-- ==== Sys2Proof/Machine/RegMap.lean ====
section
/-! DEFINITION. The register map as data: for a page and an offset, the register that lies there with the access type of each of its fields
(17_register_conventions.md R470, R474, R485, and the register tables of each chapter). Accesses through the register network read it. -/
namespace Sys2Proof.Machine

/-- Access types of R470. -/
inductive Acc where
  | rw | ro | wo | w1c | w1s | rws | rwl | sh | rc
deriving DecidableEq, Repr

/-- One field of a register: lowest bit, width, access type, reset value (before specialRst). -/
structure FDesc where
  lo : Nat
  width : Nat
  acc : Acc
  rst : Nat
deriving DecidableEq, Repr

/-- One register or register array: offset of its first element, its dimensions (count, stride) and its fields. -/
structure RDesc where
  off : Nat
  dims : List (Nat × Nat)
  fields : List FDesc
deriving DecidableEq, Repr

/-- Does a distance from the first element fall on an element of the array? -/
def RDesc.hits : List (Nat × Nat) → Nat → Bool
  | [], d => d == 0
  | (n, st) :: ds, d => d / st < n && RDesc.hits ds (d % st)

/-- Registers of the common page header (R474). -/
def regsHDR : List RDesc := [
  ⟨0x0, [], [⟨48, 16, .ro, 0x4192⟩, ⟨40, 8, .ro, 0xb0⟩, ⟨16, 16, .ro, 0⟩, ⟨0, 9, .ro, 0⟩]⟩,
  ⟨0x8, [], [⟨0, 16, .ro, 0x100⟩]⟩,
  ⟨0x10, [], [⟨0, 1, .rw, 0⟩]⟩,
  ⟨0x18, [], [⟨48, 16, .ro, 0⟩, ⟨3, 1, .ro, 0⟩, ⟨2, 1, .ro, 0⟩, ⟨1, 1, .ro, 0⟩]⟩,
  ⟨0x20, [], [⟨0, 64, .w1c, 0⟩]⟩,
  ⟨0x28, [], [⟨0, 64, .rw, 0xffffffffffffffff⟩]⟩,
  ⟨0x30, [], [⟨0, 64, .w1s, 0⟩]⟩,
  ⟨0x38, [], [⟨63, 1, .rws, 0⟩, ⟨62, 1, .rws, 0⟩, ⟨32, 16, .rws, 0⟩, ⟨0, 32, .rws, 0⟩]⟩,
  ⟨0x40, [], [⟨63, 1, .w1s, 0⟩, ⟨62, 1, .w1s, 0⟩, ⟨61, 1, .rw, 0⟩, ⟨56, 5, .ro, 0⟩, ⟨55, 1, .ro, 0⟩, ⟨54, 1, .w1c, 0⟩, ⟨52, 2, .ro, 0⟩, ⟨48, 4, .ro, 0⟩, ⟨16, 3, .ro, 0⟩, ⟨0, 16, .ro, 0⟩]⟩,
  ⟨0x48, [], [⟨0, 32, .ro, 0⟩]⟩,
  ⟨0x50, [], [⟨0, 32, .ro, 0⟩]⟩,
  ⟨0x58, [], [⟨48, 16, .ro, 0⟩, ⟨34, 14, .ro, 0⟩]⟩ ]

/-- Registers of page CHIP. -/
def regsCHIP : List RDesc := [
  ⟨0x100, [], [⟨8, 3, .ro, 0⟩, ⟨0, 3, .ro, 0⟩]⟩,
  ⟨0x108, [], [⟨32, 16, .rws, 0⟩, ⟨3, 1, .ro, 0⟩, ⟨2, 1, .ro, 0⟩, ⟨1, 1, .ro, 0⟩]⟩,
  ⟨0x110, [], [⟨63, 1, .w1s, 0⟩, ⟨0, 16, .wo, 0⟩]⟩,
  ⟨0x118, [], [⟨32, 32, .ro, 0⟩, ⟨28, 4, .ro, 0⟩, ⟨27, 1, .ro, 0⟩, ⟨26, 1, .ro, 0⟩, ⟨25, 1, .ro, 0⟩, ⟨24, 1, .ro, 0⟩, ⟨20, 4, .ro, 0⟩, ⟨19, 1, .ro, 0⟩, ⟨0, 16, .ro, 0⟩]⟩,
  ⟨0x120, [], [⟨48, 16, .ro, 0⟩, ⟨32, 16, .ro, 0⟩, ⟨16, 16, .ro, 0⟩, ⟨12, 4, .ro, 0⟩, ⟨11, 1, .ro, 0⟩, ⟨0, 3, .ro, 0⟩]⟩,
  ⟨0x128, [], [⟨0, 64, .ro, 0⟩]⟩,
  ⟨0x130, [], [⟨0, 64, .ro, 0⟩]⟩ ]

/-- Registers of page CLK. -/
def regsCLK : List RDesc := [
  ⟨0x100, [], [⟨16, 16, .ro, 0⟩, ⟨3, 1, .rws, 0⟩, ⟨2, 1, .ro, 0⟩, ⟨1, 1, .ro, 0⟩, ⟨0, 1, .ro, 0⟩]⟩ ]

/-- Registers of page PWR. -/
def regsPWR : List RDesc := [
  ⟨0x100, [], [⟨63, 1, .rw, 0⟩, ⟨24, 8, .rw, 0x28⟩]⟩,
  ⟨0x108, [], [⟨58, 6, .ro, 0x3c⟩, ⟨57, 1, .ro, 0⟩, ⟨32, 16, .ro, 0⟩, ⟨16, 16, .ro, 0⟩, ⟨8, 8, .rc, 0⟩]⟩,
  ⟨0x110, [], [⟨16, 9, .w1c, 0⟩, ⟨0, 9, .ro, 0⟩]⟩,
  ⟨0x118, [], [⟨0, 12, .rw, 0x290⟩]⟩,
  ⟨0x120, [], [⟨31, 1, .ro, 0⟩, ⟨12, 6, .ro, 0⟩, ⟨0, 12, .ro, 0⟩]⟩ ]

/-- Registers of page TIME. -/
def regsTIME : List RDesc := [
  ⟨0x100, [], [⟨32, 1, .ro, 0⟩, ⟨24, 8, .rw, 0xa⟩, ⟨8, 2, .rw, 0⟩, ⟨0, 6, .rw, 0⟩]⟩,
  ⟨0x108, [], [⟨0, 64, .ro, 0⟩]⟩,
  ⟨0x110, [], [⟨0, 64, .wo, 0⟩]⟩,
  ⟨0x118, [], [⟨0, 64, .rw, 0⟩]⟩,
  ⟨0x120, [], [⟨63, 1, .ro, 0⟩, ⟨62, 1, .w1c, 0⟩, ⟨48, 8, .rc, 0⟩, ⟨32, 16, .ro, 0⟩, ⟨16, 16, .ro, 0⟩]⟩,
  ⟨0x128, [], [⟨63, 1, .rw, 0⟩, ⟨0, 24, .rw, 0x3e8⟩]⟩ ]

/-- Registers of page FLASH. -/
def regsFLASH : List RDesc := [
  ⟨0x100, [(2, 0x8)], [⟨32, 32, .ro, 0⟩, ⟨26, 6, .ro, 0⟩, ⟨25, 1, .ro, 0⟩, ⟨24, 1, .ro, 0⟩, ⟨23, 1, .ro, 0⟩, ⟨20, 3, .ro, 0⟩, ⟨19, 1, .ro, 0⟩]⟩,
  ⟨0x110, [], [⟨63, 1, .w1s, 0⟩, ⟨62, 1, .rw, 1⟩, ⟨61, 1, .w1s, 0⟩, ⟨0, 6, .ro, 0⟩]⟩,
  ⟨0x118, [], [⟨63, 1, .w1s, 0⟩, ⟨62, 1, .w1s, 0⟩, ⟨0, 25, .rw, 0⟩]⟩,
  ⟨0x120, [], [⟨15, 9, .rw, 0⟩]⟩,
  ⟨0x128, [], [⟨60, 4, .rws, 0⟩, ⟨56, 4, .rws, 0⟩, ⟨32, 24, .rws, 0⟩]⟩,
  ⟨0x130, [], [⟨32, 32, .ro, 0⟩, ⟨31, 1, .ro, 0⟩, ⟨30, 1, .ro, 0⟩, ⟨0, 16, .ro, 0⟩]⟩ ]

/-- Registers of page SIDEBAND. -/
def regsSIDEBAND : List RDesc := [
  ⟨0x100, [], [⟨57, 7, .ro, 0⟩, ⟨50, 7, .ro, 0⟩, ⟨49, 1, .ro, 0⟩, ⟨44, 5, .ro, 0⟩, ⟨42, 2, .ro, 0⟩, ⟨34, 8, .rc, 0⟩, ⟨26, 8, .rc, 0⟩, ⟨18, 8, .rc, 0⟩, ⟨17, 1, .ro, 0⟩]⟩,
  ⟨0x108, [], [⟨63, 1, .w1c, 0⟩, ⟨62, 1, .ro, 0⟩, ⟨58, 4, .ro, 0⟩, ⟨50, 8, .rc, 0⟩, ⟨0, 25, .ro, 0⟩]⟩ ]

/-- Registers of page HOTPLUG. -/
def regsHOTPLUG : List RDesc := [
  ⟨0x100, [(48, 0x8)], [⟨35, 7, .rw, 0⟩, ⟨30, 5, .rw, 0⟩, ⟨25, 5, .rw, 0⟩, ⟨20, 5, .rw, 0⟩, ⟨15, 5, .rw, 0⟩, ⟨10, 5, .rw, 0⟩, ⟨5, 5, .rw, 0⟩]⟩ ]

/-- Registers of page RPU. -/
def regsRPU : List RDesc := [
  ⟨0x110, [], [⟨61, 3, .ro, 0⟩, ⟨57, 4, .ro, 0⟩, ⟨56, 1, .ro, 0⟩, ⟨51, 5, .ro, 0⟩, ⟨35, 16, .ro, 0⟩, ⟨0, 25, .ro, 0⟩]⟩,
  ⟨0x118, [], [⟨59, 5, .ro, 0⟩, ⟨53, 6, .ro, 0⟩, ⟨44, 9, .ro, 0⟩, ⟨40, 4, .ro, 0⟩, ⟨32, 8, .rc, 0⟩]⟩,
  ⟨0x1000, [(512, 0x8)], [⟨63, 1, .w1s, 0⟩, ⟨12, 3, .rwl, 0⟩, ⟨9, 3, .rwl, 0⟩, ⟨6, 3, .rwl, 0⟩, ⟨3, 3, .rwl, 0⟩, ⟨0, 3, .rwl, 0⟩]⟩ ]

/-- Registers of page ATTEST. -/
def regsATTEST : List RDesc := [
  ⟨0x100, [], [⟨63, 1, .ro, 0⟩, ⟨56, 4, .ro, 0⟩, ⟨48, 8, .rc, 0⟩, ⟨0, 36, .ro, 0⟩]⟩,
  ⟨0x108, [], [⟨63, 1, .w1s, 0⟩]⟩ ]

/-- Registers of page STN. -/
def regsSTN : List RDesc := [
  ⟨0x100, [], [⟨9, 1, .ro, 0⟩, ⟨0, 2, .rw, 0⟩]⟩,
  ⟨0x108, [], [⟨52, 4, .rw, 0xf⟩, ⟨0, 52, .rw, 0⟩]⟩,
  ⟨0x110, [(4, 0x8)], [⟨28, 4, .ro, 0⟩, ⟨27, 1, .ro, 0⟩, ⟨15, 1, .rw, 0⟩, ⟨14, 1, .rw, 0⟩, ⟨13, 1, .rw, 0⟩, ⟨12, 1, .rw, 1⟩, ⟨11, 1, .rw, 0⟩, ⟨6, 5, .rw, 0⟩, ⟨2, 4, .rw, 6⟩, ⟨0, 2, .rw, 0⟩]⟩,
  ⟨0x130, [(4, 0x8)], [⟨36, 4, .ro, 0⟩, ⟨32, 4, .ro, 0⟩, ⟨24, 5, .rw, 0⟩, ⟨8, 1, .rw, 0⟩, ⟨4, 1, .rw, 0⟩, ⟨3, 1, .w1s, 0⟩, ⟨2, 1, .w1s, 0⟩, ⟨1, 1, .w1s, 0⟩]⟩,
  ⟨0x150, [(4, 0x8)], [⟨52, 12, .ro, 0⟩, ⟨36, 16, .ro, 0⟩, ⟨28, 8, .ro, 0⟩, ⟨27, 1, .ro, 0⟩, ⟨26, 1, .ro, 0⟩, ⟨24, 2, .ro, 0⟩, ⟨23, 1, .ro, 0⟩, ⟨22, 1, .ro, 0⟩, ⟨21, 1, .ro, 0⟩, ⟨20, 1, .ro, 0⟩, ⟨15, 5, .ro, 0⟩, ⟨10, 5, .ro, 0⟩, ⟨6, 4, .ro, 0xf⟩, ⟨0, 5, .ro, 0⟩]⟩,
  ⟨0x200, [(4, 0x8)], [⟨32, 8, .rw, 0xa⟩, ⟨24, 8, .rw, 0x19⟩, ⟨16, 4, .rw, 4⟩, ⟨12, 4, .rw, 2⟩, ⟨0, 8, .rw, 0x10⟩]⟩,
  ⟨0x220, [(4, 0x8)], [⟨52, 12, .ro, 0⟩, ⟨40, 12, .ro, 0⟩, ⟨28, 12, .ro, 0⟩, ⟨24, 4, .ro, 0⟩, ⟨23, 1, .ro, 0⟩, ⟨22, 1, .ro, 0⟩, ⟨21, 1, .ro, 0⟩, ⟨20, 1, .ro, 0⟩, ⟨16, 4, .ro, 0⟩, ⟨0, 3, .ro, 0⟩]⟩,
  ⟨0x240, [(4, 0x18), (3, 0x8)], [⟨52, 12, .ro, 0⟩, ⟨36, 16, .ro, 0⟩, ⟨24, 12, .ro, 0⟩, ⟨8, 16, .ro, 0⟩]⟩ ]

/-- Registers of page PLANE. -/
def regsPLANE : List RDesc := [
  ⟨0x100, [], [⟨48, 8, .rc, 0⟩, ⟨32, 4, .ro, 5⟩, ⟨28, 4, .ro, 0⟩, ⟨12, 4, .ro, 0⟩, ⟨0, 3, .ro, 0⟩]⟩,
  ⟨0x200, [(14, 0x8)], [⟨34, 14, .ro, 0⟩, ⟨30, 4, .ro, 0⟩, ⟨26, 4, .ro, 0⟩, ⟨25, 1, .ro, 0⟩, ⟨24, 1, .ro, 0⟩, ⟨20, 4, .ro, 0⟩, ⟨0, 14, .ro, 0⟩]⟩ ]

/-- Registers of page BUF. -/
def regsBUF : List RDesc := [
  ⟨0x100, [], [⟨32, 21, .ro, 0x100000⟩, ⟨11, 21, .ro, 0⟩, ⟨7, 4, .ro, 8⟩, ⟨6, 1, .w1c, 0⟩]⟩,
  ⟨0x108, [], [⟨43, 21, .ro, 0⟩, ⟨22, 21, .ro, 0⟩, ⟨1, 21, .rc, 0⟩]⟩,
  ⟨0x110, [], [⟨16, 16, .rw, 0x64⟩, ⟨1, 1, .w1s, 0⟩, ⟨0, 1, .rw, 1⟩]⟩,
  ⟨0x118, [], [⟨44, 20, .ro, 0⟩, ⟨28, 16, .rc, 0⟩, ⟨20, 8, .rc, 0⟩, ⟨12, 8, .rc, 0⟩, ⟨4, 8, .rc, 0⟩, ⟨0, 1, .ro, 0⟩]⟩,
  ⟨0x120, [], [⟨16, 16, .rw, 0x400⟩, ⟨1, 7, .rw, 0⟩, ⟨0, 1, .w1s, 0⟩]⟩,
  ⟨0x128, [], [⟨49, 7, .ro, 0⟩, ⟨45, 4, .ro, 0⟩, ⟨42, 3, .ro, 0⟩, ⟨26, 16, .ro, 0⟩, ⟨12, 14, .ro, 0⟩, ⟨4, 8, .rc, 0⟩]⟩,
  ⟨0x200, [(48, 0x20), (4, 0x8)], [⟨32, 15, .sh, 0⟩, ⟨0, 15, .sh, 0⟩]⟩,
  ⟨0x800, [(48, 0x8)], [⟨48, 16, .sh, 0⟩, ⟨24, 21, .sh, 0⟩, ⟨0, 21, .sh, 0⟩]⟩,
  ⟨0x980, [(2, 0x8)], [⟨48, 16, .ro, 0⟩, ⟨24, 21, .ro, 0⟩, ⟨0, 21, .ro, 0⟩]⟩,
  ⟨0x1000, [(50, 0x20), (4, 0x8)], [⟨49, 15, .ro, 0⟩, ⟨34, 15, .ro, 0⟩, ⟨22, 12, .ro, 0⟩, ⟨6, 16, .ro, 0⟩, ⟨5, 1, .rc, 0⟩]⟩,
  ⟨0x1800, [(50, 0x8)], [⟨43, 21, .ro, 0⟩, ⟨22, 21, .ro, 0⟩, ⟨6, 16, .ro, 0⟩]⟩,
  ⟨0x2000, [(128, 0x8)], [⟨0, 8, .ro, 0⟩]⟩ ]

/-- Registers of page MCAST. -/
def regsMCAST : List RDesc := [
  ⟨0x100, [], [⟨16, 16, .rw, 0xa⟩, ⟨1, 1, .rw, 1⟩]⟩,
  ⟨0x108, [], [⟨0, 21, .sh, 0x4000⟩]⟩,
  ⟨0x110, [], [⟨43, 21, .ro, 0⟩, ⟨32, 11, .ro, 0⟩, ⟨16, 16, .rc, 0⟩]⟩,
  ⟨0x118, [], [⟨54, 10, .ro, 0⟩, ⟨53, 1, .ro, 0⟩, ⟨48, 5, .ro, 0⟩, ⟨42, 6, .ro, 0⟩, ⟨38, 4, .ro, 0⟩, ⟨0, 36, .ro, 0⟩]⟩,
  ⟨0x1000, [(1024, 0x8)], [⟨63, 1, .sh, 0⟩, ⟨0, 48, .sh, 0⟩]⟩,
  ⟨0x4000, [(24, 0x200), (64, 0x8)], [⟨63, 1, .ro, 0⟩, ⟨0, 48, .ro, 0⟩]⟩ ]

/-- Registers of page EGR. -/
def regsEGR : List RDesc := [
  ⟨0x100, [(4, 0x8)], [⟨18, 1, .ro, 0⟩, ⟨16, 2, .rw, 0⟩, ⟨0, 16, .rw, 0⟩]⟩,
  ⟨0x120, [(4, 0x8)], [⟨32, 9, .rw, 0⟩, ⟨24, 8, .rw, 0⟩, ⟨16, 8, .rw, 0x32⟩, ⟨2, 1, .w1s, 0⟩, ⟨1, 1, .w1s, 0⟩]⟩,
  ⟨0x140, [(4, 0x8)], [⟨0, 64, .rw, 0⟩]⟩,
  ⟨0x160, [(4, 0x8)], [⟨56, 8, .rc, 0⟩, ⟨48, 8, .rc, 0⟩, ⟨31, 9, .ro, 0⟩, ⟨23, 8, .ro, 0⟩, ⟨19, 4, .ro, 0⟩, ⟨17, 2, .ro, 0⟩, ⟨16, 1, .ro, 0⟩, ⟨15, 1, .w1c, 0⟩, ⟨14, 1, .w1c, 0⟩, ⟨0, 8, .ro, 0xff⟩]⟩,
  ⟨0x180, [(4, 0x8)], [⟨0, 64, .ro, 0⟩]⟩,
  ⟨0x1a0, [(4, 0x8)], [⟨24, 8, .ro, 0xff⟩, ⟨16, 8, .rc, 0⟩]⟩,
  ⟨0x1000, [(4, 0x200), (64, 0x8)], [⟨16, 3, .rw, 0⟩, ⟨0, 12, .rw, 0x42⟩]⟩,
  ⟨0x1800, [(4, 0x200), (64, 0x8)], [⟨32, 20, .rw, 0⟩, ⟨16, 16, .rw, 0x42⟩]⟩,
  ⟨0x2000, [(4, 0x200), (64, 0x8)], [⟨45, 19, .ro, 0⟩, ⟨21, 24, .ro, 0x1080⟩, ⟨8, 12, .ro, 0⟩, ⟨3, 1, .ro, 0⟩, ⟨2, 1, .ro, 0⟩, ⟨1, 1, .ro, 0⟩, ⟨0, 1, .ro, 0⟩]⟩,
  ⟨0x4000, [(4, 0x800), (256, 0x8)], [⟨8, 24, .rw, 0⟩, ⟨0, 8, .rw, 0⟩]⟩,
  ⟨0x6000, [(4, 0x800), (256, 0x8)], [⟨8, 24, .ro, 0⟩, ⟨0, 8, .ro, 0⟩]⟩ ]

/-- Registers of a shunting yard (R193). -/
def regsYARD : List RDesc := [
  ⟨0xf00, [], [⟨0, 4, .rw, 0⟩]⟩,
  ⟨0xf08, [], [⟨48, 10, .ro, 0⟩, ⟨38, 10, .rc, 0⟩, ⟨30, 8, .rc, 0⟩, ⟨22, 8, .rc, 0⟩, ⟨14, 8, .rc, 0⟩]⟩,
  ⟨0xf10, [], [⟨60, 4, .ro, 0⟩, ⟨56, 4, .ro, 0⟩, ⟨50, 6, .ro, 0⟩, ⟨40, 10, .ro, 0⟩, ⟨37, 3, .ro, 0⟩, ⟨0, 36, .ro, 0⟩]⟩ ]

/-- Registers of page XLAT. -/
def regsXLAT : List RDesc := [
  ⟨0x100, [], [⟨62, 2, .wo, 0⟩, ⟨0, 19, .wo, 0⟩]⟩,
  ⟨0x108, [], [⟨1, 1, .w1s, 0⟩, ⟨0, 1, .w1s, 0⟩]⟩,
  ⟨0x110, [], [⟨29, 19, .ro, 0⟩, ⟨20, 9, .ro, 0⟩, ⟨15, 5, .ro, 0⟩, ⟨11, 4, .ro, 0⟩, ⟨9, 2, .ro, 0⟩, ⟨8, 1, .w1c, 0⟩, ⟨7, 1, .w1c, 0⟩, ⟨6, 1, .w1c, 0⟩, ⟨3, 3, .ro, 0⟩]⟩,
  ⟨0x118, [], [⟨8, 16, .ro, 0⟩, ⟨2, 1, .ro, 0⟩, ⟨1, 1, .w1s, 0⟩, ⟨0, 1, .rw, 1⟩]⟩,
  ⟨0x140, [(8, 0x8)], [⟨0, 64, .rw, 0⟩]⟩,
  ⟨0x1000, [(24, 0xc0), (8, 0x18)], [⟨12, 52, .sh, 0⟩]⟩,
  ⟨0x1008, [(24, 0xc0), (8, 0x18)], [⟨63, 1, .sh, 0⟩, ⟨50, 6, .sh, 0⟩, ⟨42, 6, .sh, 0⟩, ⟨0, 19, .sh, 0⟩]⟩,
  ⟨0x1010, [(24, 0xc0), (8, 0x18)], [⟨49, 1, .sh, 0⟩, ⟨0, 48, .sh, 0⟩]⟩ ]

/-- Registers of page ROUTE. -/
def regsROUTE : List RDesc := [
  ⟨0x100, [], [⟨12, 1, .ro, 0⟩, ⟨0, 12, .rw, 0⟩]⟩,
  ⟨0x108, [], [⟨0, 48, .sh, 0⟩]⟩,
  ⟨0x110, [], [⟨16, 5, .rw, 0x10⟩, ⟨0, 13, .sh, 0⟩]⟩,
  ⟨0x118, [], [⟨56, 8, .rc, 0⟩, ⟨48, 8, .rc, 0⟩, ⟨40, 8, .rc, 0⟩, ⟨32, 8, .rc, 0⟩, ⟨24, 8, .rc, 0⟩, ⟨12, 12, .ro, 0⟩, ⟨0, 12, .ro, 0⟩]⟩,
  ⟨0x800, [(24, 0x8)], [⟨63, 1, .rw, 0⟩, ⟨62, 1, .ro, 0⟩, ⟨56, 6, .rw, 0⟩, ⟨48, 6, .rw, 0⟩, ⟨45, 3, .ro, 0⟩, ⟨32, 8, .rc, 0⟩, ⟨16, 16, .ro, 0⟩, ⟨0, 16, .ro, 0⟩]⟩,
  ⟨0x8000, [(4096, 0x8)], [⟨63, 1, .sh, 0⟩, ⟨61, 2, .sh, 0⟩, ⟨18, 6, .sh, 0⟩, ⟨12, 6, .sh, 0⟩, ⟨6, 6, .sh, 0⟩, ⟨0, 6, .sh, 0⟩]⟩ ]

**Work to complete:** Retype the records above exactly, from their first line through the line that contains "inductive Acc where", and stop there.

**Problem solution:**
-- ==== Sys2Proof/Machine/RegMap.lean ====
section
/-! DEFINITION. The register map as data: for a page and an offset, the register that lies there with the access type of each of its fields
(17_register_conventions.md R470, R474, R485, and the register tables of each chapter). Accesses through the register network read it. -/
namespace Sys2Proof.Machine

/-- Access types of R470. -/
inductive Acc where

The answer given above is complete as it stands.